▸ **Problem statement**
Each entry here needs to be given again exactly.

---- The records

-- ==== Sys2Proof/Laws/Keeps3.lean ====
section
/-! SUPPORT. What each operation keeps, in the order the operations are built on one another (part 3). -/

set_option linter.unusedVariables false
set_option linter.unreachableTactic false
set_option linter.unusedTactic false

namespace Sys2Proof.Machine

theorem State.lateAnswer_keeps {a s : State} {x1} (h : Keeps a s) :
    Keeps a (State.lateAnswer s x1) := by
  unfold State.lateAnswer
  try dsimp only
  repeat' (first | with_reducible assumption | simp only [Keeps.record]
                  | with_reducible refine Keeps.of_snd ‹_ = (_, _)› ?_
                  | with_reducible refine Keeps.of_fst ‹_ = (_, _)› ?_
                  | with_reducible refine Keeps.of_fst3 ‹_ = (_, _, _)› ?_ | with_reducible apply Keeps.ite
                  | split | dsimp only)

theorem State.ioLoadFault_keeps {a s : State} {x1} {x2} (h : Keeps a s) :
    Keeps a (State.ioLoadFault s x1 x2) := by
  unfold State.ioLoadFault
  try dsimp only
  repeat' (first | with_reducible assumption | with_reducible apply State.updHart_keeps
                  | with_reducible apply State.pump_keeps | with_reducible apply State.trap_keeps
                  | simp only [Keeps.record] | with_reducible refine Keeps.of_snd ‹_ = (_, _)› ?_
                  | with_reducible refine Keeps.of_fst ‹_ = (_, _)› ?_
                  | with_reducible refine Keeps.of_fst3 ‹_ = (_, _, _)› ?_ | with_reducible apply Keeps.ite
                  | split | dsimp only)

theorem State.ioDataAt_keeps {a s : State} {x1} {x2} {x3} (h : Keeps a s) :
    Keeps a (State.ioDataAt s x1 x2 x3) := by
  unfold State.ioDataAt
  try dsimp only
  repeat' (first | with_reducible assumption | with_reducible apply State.arriveIo_keeps
                  | with_reducible apply State.lateAnswer_keeps | with_reducible apply State.hartPoison_keeps
                  | with_reducible apply State.ioLoadFault_keeps | with_reducible apply State.updHart_keeps
                  | with_reducible apply State.pollInt_keeps | with_reducible apply State.pump_keeps
                  | simp only [Keeps.record] | with_reducible refine Keeps.of_snd ‹_ = (_, _)› ?_
                  | with_reducible refine Keeps.of_fst ‹_ = (_, _)› ?_
                  | with_reducible refine Keeps.of_fst3 ‹_ = (_, _, _)› ?_ | with_reducible apply Keeps.ite
                  | split | dsimp only)

theorem State.fileSignal_keeps {a s : State} {x1} {x2} (h : Keeps a s) :
    Keeps a (State.fileSignal s x1 x2) := by
  unfold State.fileSignal
  split
  · exact h
  split
  · exact State.intPend_keeps h
  split
  · exact State.intPend_keeps h
  extract_lets g x owner world w v s1 s2
  have h1 : Keeps a s1 := State.updHart_keeps h
  clear_value s1
  have h2 : Keeps a s2 := by
    dsimp -zeta only [s2]; split
    · exact State.intPend_keeps h1
    · exact h1
  clear_value s2 v w owner
  repeat' (first | with_reducible assumption | with_reducible apply State.intPend_keeps
                  | with_reducible apply State.updHart_keeps | with_reducible apply State.doorPost_keeps
                  | split | dsimp only)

--------

▸ **Exercise output**
-- ==== Sys2Proof/Laws/Keeps3.lean ====
section
/-! SUPPORT. What each operation keeps, in the order the operations are built on one another (part 3). -/

set_option linter.unusedVariables false
set_option linter.unreachableTactic false
set_option linter.unusedTactic false

namespace Sys2Proof.Machine

theorem State.lateAnswer_keeps {a s : State} {x1} (h : Keeps a s) :
    Keeps a (State.lateAnswer s x1) := by
  unfold State.lateAnswer
  try dsimp only
  repeat' (first | with_reducible assumption | simp only [Keeps.record]
                  | with_reducible refine Keeps.of_snd ‹_ = (_, _)› ?_
                  | with_reducible refine Keeps.of_fst ‹_ = (_, _)› ?_
                  | with_reducible refine Keeps.of_fst3 ‹_ = (_, _, _)› ?_ | with_reducible apply Keeps.ite
                  | split | dsimp only)

theorem State.ioLoadFault_keeps {a s : State} {x1} {x2} (h : Keeps a s) :
    Keeps a (State.ioLoadFault s x1 x2) := by
  unfold State.ioLoadFault
  try dsimp only
  repeat' (first | with_reducible assumption | with_reducible apply State.updHart_keeps
                  | with_reducible apply State.pump_keeps | with_reducible apply State.trap_keeps
                  | simp only [Keeps.record] | with_reducible refine Keeps.of_snd ‹_ = (_, _)› ?_
                  | with_reducible refine Keeps.of_fst ‹_ = (_, _)› ?_
                  | with_reducible refine Keeps.of_fst3 ‹_ = (_, _, _)› ?_ | with_reducible apply Keeps.ite
                  | split | dsimp only)

theorem State.ioDataAt_keeps {a s : State} {x1} {x2} {x3} (h : Keeps a s) :
    Keeps a (State.ioDataAt s x1 x2 x3) := by
  unfold State.ioDataAt
  try dsimp only
  repeat' (first | with_reducible assumption | with_reducible apply State.arriveIo_keeps
                  | with_reducible apply State.lateAnswer_keeps | with_reducible apply State.hartPoison_keeps
                  | with_reducible apply State.ioLoadFault_keeps | with_reducible apply State.updHart_keeps
                  | with_reducible apply State.pollInt_keeps | with_reducible apply State.pump_keeps
                  | simp only [Keeps.record] | with_reducible refine Keeps.of_snd ‹_ = (_, _)› ?_
                  | with_reducible refine Keeps.of_fst ‹_ = (_, _)› ?_
                  | with_reducible refine Keeps.of_fst3 ‹_ = (_, _, _)› ?_ | with_reducible apply Keeps.ite
                  | split | dsimp only)

theorem State.fileSignal_keeps {a s : State} {x1} {x2} (h : Keeps a s) :
    Keeps a (State.fileSignal s x1 x2) := by
  unfold State.fileSignal
  split
  · exact h
  split
  · exact State.intPend_keeps h
  split
  · exact State.intPend_keeps h
  extract_lets g x owner world w v s1 s2
  have h1 : Keeps a s1 := State.updHart_keeps h
  clear_value s1
  have h2 : Keeps a s2 := by
    dsimp -zeta only [s2]; split
    · exact State.intPend_keeps h1
    · exact h1
  clear_value s2 v w owner
  repeat' (first | with_reducible assumption | with_reducible apply State.intPend_keeps
                  | with_reducible apply State.updHart_keeps | with_reducible apply State.doorPost_keeps
                  | split | dsimp only)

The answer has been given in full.